# [EXERCISE REQUIREMENTS]
Look for "that" in each line of the entries, and return the matching lines.

_____

-- Two states that agree on the cells of band 0 and differ in a cell of band 1.
theorem witness_BandRows :
    let t : State := { vpFull with canvas := vpFull.canvas.write (canvasKey 24 0) 1 }
    (5 < 3 * vpFull.w.toNat ∧ vpFull.cfg = t.cfg ∧ vpFull.h = t.h ∧ vpFull.w = t.w ∧
      ∀ row, 24 * 0 ≤ row → row < 24 * 0 + 24 →
        canvasRead vpFull row (5 / 3) = canvasRead t row (5 / 3)) ∧
    119 < 120 ∧ 24 * 4 ≤ 119 ∧ 119 < 24 * 4 + 24 := by
  refine ⟨⟨by decide, rfl, rfl, rfl, fun row h1 h2 => ?_⟩, by decide⟩
  unfold canvasRead
  interval_cases row <;> rfl

theorem witness_ShortCanvas :
    (1 < 5 ∧ 5 < 3 * vpFull.w.toNat ∧ heff vpFull ≤ 24 * 1) ∧
    (0 < 5 ∧ 1 < vpFull.w.toNat ∧ 3 < 24 ∧ vpFull.h.toNat ≤ 24 * 0 + 3) := by decide

/-- A canvas of one column whose first 24 rows are ink. -/
def inkColumn : State :=
  { load1 with h := 24, canvas := (List.range 24).map fun r => (65536 * r, 1) }

theorem witness_Saturation :
    (0 < 5 ∧ 0 < inkColumn.w.toNat ∧ ∀ r, r < 24 → bandCell inkColumn 0 r 0 = 1) ∧
    (1 < 5 ∧ ∀ r, r < 24 → bandCell inkColumn 1 r 0 = 0) := by decide +kernel

-- The one ink cell of `load1` is at relative row 0.
theorem witness_RowToBitMapping :
    0 < 5 ∧ 0 < load1.w.toNat ∧ 0 < 24 ∧ load1.cfg.getLsbD 0 = false ∧ load1.cfg.getLsbD 1 = false ∧
    ∀ r', r' < 24 → bandCell load1 0 r' 0 = if r' = 0 then 1 else 0 := by decide +kernel

theorem witness_PackingRelations : 4 < 5 ∧ 1 < vpFull.w.toNat ∧ 2 < 3 := by decide

theorem witness_OneCellOneBit :
    (0 < 5 ∧ 1 < vpFull.w.toNat ∧ 2 < 24 ∧ 24 * 0 + 2 < heff vpFull ∧ 5 < 3 * vpFull.w.toNat ∧ 7 < 8) ∧
    (196604 < 3 * 65535 ∧ 7 < 8) := by decide

theorem witness_EncodeStarts :
    (load0.mode = .loading ∧ load0.loadcnt.toNat < load0.w.toNat * load0.h.toNat) ∧
    (load1.mode = .loading ∧ load1.w.toNat * load1.h.toNat ≤ load1.loadcnt.toNat) ∧
    (idle1.mode = .idle ∧ done1.mode = .done ∧ fault1.mode = .fault) := by decide

-- The four cases of the advance of POS.
theorem witness_EngineStepRule :
    (let s := vpBusy 0 0 1 0
     s.mode = .busy ∧ rstHigh s = false ∧ DimsOk s ∧ s.pos.x.toNat < s.w.toNat ∧ s.pos.k.val < 2) ∧
    (let s := vpBusy 0 0 2 0
     DimsOk s ∧ s.pos.k = 2 ∧ s.pos.x.toNat < s.w.toNat - 1) ∧
    (let s := vpBusy 3 1 2 0
     DimsOk s ∧ s.pos.k = 2 ∧ s.pos.x.toNat < s.w.toNat ∧ s.pos.x.toNat = s.w.toNat - 1 ∧
      s.pos.b.val < 4) ∧
    (let s := vpBusy 4 1 2 0
     DimsOk s ∧ s.pos.k = 2 ∧ s.pos.x.toNat < s.w.toNat ∧ s.pos.x.toNat = s.w.toNat - 1 ∧
      s.pos.b = 4) ∧
    (load0.mode ≠ .busy ∧ rstHigh load0 = false) :=
  ⟨⟨rfl, rfl, ⟨by decide, by decide, by decide⟩, by decide, by decide⟩,
    ⟨⟨by decide, by decide, by decide⟩, rfl, by decide⟩,
    ⟨⟨by decide, by decide, by decide⟩, rfl, by decide, rfl, by decide⟩,
    ⟨⟨by decide, by decide, by decide⟩, rfl, by decide, rfl, rfl⟩, by decide⟩

theorem witness_EngineScanOrder :
    busy1.mode = .busy ∧ busy1.pos = { b := 0, x := 0, k := 0 } ∧ DimsOk busy1 ∧ busy1.rst = [] ∧
    14 < 15 * busy1.w.toNat := ⟨rfl, rfl, dims_busy1, rfl, by decide⟩

-- With `W = 1`, index 2 is the last encoded one and index 3 is left alone.
theorem witness_EncodeNetEffect :
    (load1.mode = .loading ∧ DimsOk load1 ∧ load1.loadcnt.toNat = load1.w.toNat * load1.h.toNat ∧
      load1.rst = []) ∧ 2 < 3 * load1.w.toNat ∧ (3 * load1.w.toNat ≤ 3 ∧ 3 < 3 * wmax load1) :=
  ⟨⟨rfl, dims_load1, rfl, rfl⟩, by decide, by decide⟩

-- Two states that differ in the polarity, the resize policy, the band memory and a cell outside the image.
theorem witness_EncodePurity :
    let t : State := { load1 with cfg := 12, band := [(0, 7)], canvas := [(0, 1), (1, 1)] }
    load1.mode = .loading ∧ t.mode = .loading ∧ DimsOk load1 ∧ DimsOk t ∧
    load1.loadcnt.toNat = load1.w.toNat * load1.h.toNat ∧ t.loadcnt.toNat = t.w.toNat * t.h.toNat ∧
    load1.rst = [] ∧ t.rst = [] ∧ load1.w = t.w ∧ load1.h = t.h ∧
    load1.cfg.extractLsb' 0 2 = t.cfg.extractLsb' 0 2 ∧
    (∀ row col, row < heff load1 → col < load1.w.toNat →
      canvasRead load1 row col = canvasRead t row col) ∧ 2 < 3 * load1.w.toNat := by
  refine ⟨rfl, rfl, dims_load1, ⟨by decide, by decide, by decide⟩, rfl, rfl, rfl, rfl, rfl, rfl, by decide,
    fun row col h1 h2 => ?_, by decide⟩
  have h1 : row < 1 := h1
  have h2 : col < 1 := h2
  obtain rfl : row = 0 := by omega
  obtain rfl : col = 0 := by omega
  rfl

-- Row 0 is in the image, row 1 is beyond `Heff`.
theorem witness_JobEncodesThePixels :
    (load0.mode = .loading ∧ DimsOk load0 ∧ load0.loadcnt = 0 ∧ load0.rst = [] ∧
      ([1] : List Bit).length = load0.w.toNat * load0.h.toNat) ∧
    (24 * 0 + 0 < heff load0 ∧ ([1] : List Bit)[(24 * 0 + 0) * load0.w.toNat + 0]? = some 1) ∧
    heff load0 ≤ 24 * 0 + 1 :=
  ⟨⟨rfl, dims_load0, rfl, rfl, rfl⟩, by decide, by decide⟩

-- The last location, the first index and the first band out of range; the modes that refuse.
theorem witness_RdbandRule :
    (done1.mode = .done ∧ (4#3 : BitVec 3).toNat < 5 ∧ (2#18 : BitVec 18).toNat < 3 * done1.w.toNat ∧
      done1.w.toNat ≤ wmax done1) ∧
    (3 * done1.w.toNat ≤ (3#18 : BitVec 18).toNat ∧ 5 ≤ (5#3 : BitVec 3).toNat) ∧
    (idle1.mode = .idle ∧ load0.mode = .loading ∧ fault1.mode = .fault) ∧
    ((0x07200000#32 : Word).extractLsb' 24 8 = 0x07 ∧ (0x07200000#32 : Word).extractLsb' 21 3 ≠ 0) := by
  decide

theorem witness_ReadLaw :
    Inv done1 ∧ done1.mode = .done ∧ (4#3 : BitVec 3).toNat < 5 ∧
    (2#18 : BitVec 18).toNat < 3 * done1.w.toNat ∧
    ((0#3 : BitVec 3).toNat < 5 ∧ 24 * (0#3 : BitVec 3).toNat + 0 < heff done1) :=
  ⟨witness_Inv_done, rfl, by decide, by decide, by decide⟩

theorem witness_PermissionTable :
    ((Instr.wrreg .cfg 15).wf = true ∧ Instr.calcDims.wf = true ∧ (Instr.push 1).wf = true ∧
      (Instr.rdband 7 0).wf = true) ∧
    (idle1.mode = .idle ∧ load0.mode = .loading ∧ done1.mode = .done ∧ fault1.mode = .fault) ∧
    (busy1.mode = .busy ∧ rstHigh busy1 = false) ∧
    decode 0x05000002#32 = .error .pixelBitsNotZero := by decide

theorem witness_FaultPriority :
    let s : State := { idle1 with w := 0, h := 0 }
    s.mode = .idle ∧ s.w = 0 ∧ s.h = 0 := by decide

theorem witness_FaultsArePrecise :
    (after State.mode (executeWord 0x07000003 done1) = some .fault ∧ done1.mode ≠ .fault) ∧
    (after State.mode (executeWord 0xFFFFFFFF fault1) = some .fault ∧ fault1.mode = .fault) := by
  decide +kernel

_____

# [ANSWER SPACE]
-- Two states that agree on the cells of band 0 and differ in a cell of band 1.
-- Two states that differ in the polarity, the resize policy, the band memory and a cell outside the image.
-- The last location, the first index and the first band out of range; the modes that refuse.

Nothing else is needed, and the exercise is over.